Шрифт:
Интервал:
Закладка:
У Бредиусов Ольга растеряла мгновенно весь запас тепла, полученного у Розановых. Из экономии отапливается только зала. Значит, спать будут тут же чуть ли не вповалку. Жалко только бедную тётушку, старшую сестру отца. Она не выходила замуж, всю жизнь обходилась минимумом благ. Всё своё приданное отдала брату. Всё в общий клан, всё семье, это просто в крови — свой род, наследство детям и внукам.
Теперь она парализована, за ней самоотверженно ходит хозяин рода, сам старик, но что может сделать немощный старый мужчина! У больной пролежни, вместо слов она издаёт тонкий, детский плач-жалобу.
Бедная, страшная старость. Что мы знаем о нашей старости, что ждёт нас, когда мы вот так сидим и не думаем, что Рождество нам встречать не всегда, ибо родимся смертными, для какой-то иной цели, которую надо оправдать. Или умереть, если не оправдать.
Семья живёт условностями. Вот надо, чтоб горели свечи на ёлке, но смертельно боятся пожара и всё время следят за ёлкой — как бы не загорелась.
Тётушку лучше бы поместить в приют, но что скажут люди.
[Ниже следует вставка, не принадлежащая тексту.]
/-- An UP block (R108): header and the containers' samples, one list for each position. -/
structure UpBlock where
  number : Nat
  stamp : Nat
  blockSize : Nat
  records : Nat
  playback : Nat
  rate : Rate
  mode : Mode
  uplink : UplinkState
  played : Bool
  nextPlay : Nat
  occupancy : Nat
  rows : List (List Int)
deriving DecidableEq, Repr

/-- A message frame on the upstream lane (R177). -/
inductive Message where
  | alarm (e : AlarmEntry)
  | reply (r : Reply)
  | event (e : SurfaceEvent) (loss : Nat)
  | meter (r : MeterReport)
deriving DecidableEq, Repr

/-- The upstream lane: free, or carrying a frame. -/
inductive Lane where
  | free
  | block (b : UpBlock)
  | message (m : Message)
deriving DecidableEq, Repr

/-- The MANAGEMENT counters (R181). -/
structure MgmtCounters where
  received : Nat
  dropped : Nat
  unknown : Nat
  repliesSent : Nat
  alarmsSent : Nat
  superseded : Nat
  eventsQueued : Nat
  eventsLost : Nat
  eventsSent : Nat
  reportsSent : Nat
deriving DecidableEq, Repr

/-- The uplink transmitter and the management processor's request queue (R169 to R183). -/
structure Management where
  requests : List RequestFrame
  replies : List Reply
  alarms : List AlarmEntry
  events : List SurfaceEvent
  /-- The pending-loss count (R175). -/
  pendingLoss : Nat
  meterSlot : Option SlotReport
  /-- The arbiter's frame count. -/
  frameCount : Nat
  lane : Lane
  /-- UP blocks due that wait for the frame on the lane to end (R109). -/
  blocksDue : List UpBlock
  /-- The record channels gathered so far in the block period in progress, one list for each position (R108). -/
  gathered : List (List Int)
  counters : MgmtCounters
deriving DecidableEq, Repr

/-! ### The mode and store unit -/

/-- The contents of the store (R186). -/
structure StoredPatch where
  records : List PatchEntry
  rate : Rate
  autostart : Bool
  fallback : Bool
deriving DecidableEq, Repr

/-- The fallback store (R186). A write in flight holds its snapshot, the tag of its request and the local time at which
it was taken. -/
inductive Store where
  | empty
  | writing (snapshot : StoredPatch) (tag : Byte) (since : Nat)
  | valid (patch : StoredPatch)
  | incomplete
deriving DecidableEq, Repr

/-- A DEVICE_RESET in flight (R190): its reply is still to be sent, or has been wholly sent. -/
inductive ResetState where
  | idle
  | replying
  | ready
deriving DecidableEq, Repr

/-- The mode and store unit (R184 to R190). -/
structure Device where
  mode : Mode
  store : Store
  /-- The completed-write count. -/
  completed : Nat
  resetState : ResetState
  /-- The reset count (R182). -/
  resets : Nat
deriving DecidableEq, Repr

/-! ### The machine -/

/-- The state of the part. `pending` is the queue of commands waiting, first in, first out; `powered` says that the part
has power; `free` is the model's own counter that the free values of Config are applied to. -/
structure State where
  pending : List Instr
  powered : Bool
  free : Nat
  gen : FrameGen
  boundary : Boundary
  clock : ClockUnit
  links : Vector Link 8
  uplink : UplinkRx
  engine : Engine
  surfaces : Vector Surface 4
  rules : RuleUnit
  meter : MeterUnit
  mgmt : Management
  device : Device
deriving DecidableEq, Repr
И потом, это же деньги.
Уж что говорить тогда о наследстве. Старик-отец держит своё завещание в глубокой тайне, хотя было бы разумнее определиться сейчас, чтобы Арнольд не работал за всех, не судился с мужиками, не хлопотал за всех. Но так принято.
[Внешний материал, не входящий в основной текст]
/-- R98, R101, R106: CLOCK_RATE and CLOCK_STATUS. A rate in range is refused in OPERATE with WRONG_MODE and pending in
SETUP, in place of one taken before; a field out of range is RANGE in either mode (the order of the two refusals is read
from R101, log entry 29). The status reports the unit, every candidate with what is measured of it, the counts of the
frame generator and both outputs, and changes nothing. Its time held over is in whole ms, a fraction dropped (log entry
8); in HOLDOVER the lost candidate's last deviation (R98) is an item of its own, and whether a window is in progress is
one yes/no item (the model's choices, log entry 34). -/
def Obligations.ClockRateAndStatus : Prop :=
  (∀ (tag : Byte) (family : Family) (mult : Mult) (rest : List RequestFrame) (s : State),
    let family' := match family with
      | .k48 => 0
      | .k44 => 1
    let mult' := match mult with
      | .x1 => 0
      | .x2 => 1
      | .x4 => 2
    let c : Instr := .clockRate tag (some ⟨family', mult'⟩)
    Takes c rest s →
      (s.device.mode = .operate → exec c s = .next (replied rest tag 0x51#8 ⟨.wrongMode, false, .plain⟩ s)) ∧
      (s.device.mode = .setup →
        exec c s = .next (replied rest tag 0x51#8 ⟨.ok, false, .plain⟩
          { s with clock := { s.clock with pendingRate := some ⟨family, mult⟩ } }))) ∧
  (∀ (tag : Byte) (b : ClockRateBody) (rest : List RequestFrame) (s : State), Takes (.clockRate tag (some b)) rest s →
    (2 ≤ b.family ∨ 3 ≤ b.mult) →
    exec (.clockRate tag (some b)) s = .next (replied rest tag 0x51#8 ⟨.range, false, .plain⟩ s)) ∧
  (∀ (tag : Byte) (rest : List RequestFrame) (s : State), Takes (.clockStatus tag (some ())) rest s →
    let eligible (ref : Reference) : Bool :=
      decide (ref ∈ (s.clock.candidates.map (·.ref)).takeWhile fun r => decide (r ≠ .internal))
    ∃ v : ClockView,
      exec (.clockStatus tag (some ())) s = .next (replied rest tag 0x52#8 ⟨.ok, false, .clockStatus v⟩ s) ∧
      v.lock = s.clock.lock ∧
      v.selected = (if s.clock.lock = .pullIn ∨ s.clock.lock = .locked then s.clock.selected else none) ∧
      v.lost = (if s.clock.lock = .holdover then s.clock.lost else none) ∧
      v.lostDeviation = (if s.clock.lock = .holdover then s.clock.heldDeviation else none) ∧
      (s.clock.lock ≠ .holdover → v.held = none) ∧
      (∀ start, s.clock.lock = .holdover → s.clock.holdStart = some start →
        v.held = some ((s.clock.time - start) / timePerMs)) ∧
      v.pullInCount = (if s.clock.lock = .pullIn then some s.clock.pullInCount else none) ∧
      v.holdCount = (if s.clock.lock = .free then none else s.clock.holdCount) ∧
      v.candidates = (s.clock.candidates.map fun k =>
        { ref := k.ref
          measured := match k.ref with
            | .internal => none
            | .wordclock => some (eligible k.ref, true, k.qualification, k.window.isSome, k.deviation)
            | .link i => some (eligible k.ref,
                decide (s.links[i].state = .align ∨ s.links[i].state = .active ∨ s.links[i].state = .paused),
                k.qualification, k.window.isSome, k.deviation) }) ∧
      v.tolerance = s.clock.tolerance ∧ v.limit = s.clock.limit ∧ v.revert = s.clock.revert ∧ v.rate = s.gen.rate ∧
      v.pendingRate = s.clock.pendingRate ∧ v.blockSize = s.gen.blockSize ∧ v.blockNumber = s.gen.blockNumber ∧
      v.position = s.gen.position ∧ v.sampleCounter = s.gen.sampleCounter ∧
      v.outputs = s.clock.outputs.toList.map fun o => (o.active, o.waiting))

/-- R103, R104: WCLK_OUT and WCLK_OUT_LATCH. A setting in range becomes the output's pending setting, in place of one
not yet latched; a field out of range is RANGE. The latch makes a pending setting active where the output is disabled or
its output period ends with the sample period in progress, its own output period then to begin; anywhere else it changes
nothing (log entry 4). -/
def Obligations.WordClockOutputs : Prop :=
  (∀ (tag : Byte) (i : Fin 2) (enabled : Bool) (divisor : Nat) (inverted : Bool) (rest : List RequestFrame) (s : State),
    1 ≤ divisor → divisor ≤ 256 →
    let c : Instr := .wclkOut tag (some ⟨i.val, enabled.toNat, divisor, inverted.toNat⟩)
    Takes c rest s →
      exec c s = .next (replied rest tag 0x53#8 ⟨.ok, false, .plain⟩
        (let outputs := s.clock.outputs.set i { s.clock.outputs[i] with waiting := some ⟨enabled, divisor, inverted⟩ }
        { s with clock := { s.clock with outputs := outputs } }))) ∧
  (∀ (tag : Byte) (b : WclkOutBody) (rest : List RequestFrame) (s : State), Takes (.wclkOut tag (some b)) rest s →
    (2 ≤ b.output ∨ 2 ≤ b.enable ∨ b.divisor = 0 ∨ 256 < b.divisor ∨ 2 ≤ b.polarity) →
    exec (.wclkOut tag (some b)) s = .next (replied rest tag 0x53#8 ⟨.range, false, .plain⟩ s)) ∧
  (∀ (i : Fin 2) (s : State), s.powered = true →
    let o := s.clock.outputs[i]
    (∀ setting, o.waiting = some setting →
      (o.active.enabled = false ∨ o.position = some (o.active.divisor - 1)) →
      exec (.wclkOutLatch i) s = .next
        (let outputs := s.clock.outputs.set i { active := setting, waiting := none, position := none }
        { s with clock := { s.clock with outputs := outputs } })) ∧
    ((o.waiting = none ∨ o.active.enabled = true ∧ o.position ≠ some (o.active.divisor - 1)) →
      exec (.wclkOutLatch i) s = .next s))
К утру зала остыла. После кофе Ольга решительно попрощалась: она оставляет любимого сына отцу, ей надо ещё встретиться с братом, да и маму одну оставлять долго нельзя.
В дороге она опять вспомнила о старости и смерти. Мамин отец протоиерей умирал очень старым уже во время Первой мировой войны. Он поддерживал окруживших его постель милой улыбкой кротости. Когда его взгляд останавливался на внучке, дедушка словно хотел сказать, что её «метания» вовсе не сложность натуры, а её слабость. Бабушка, как свечка, быстро истаяла после их отъезда за границу.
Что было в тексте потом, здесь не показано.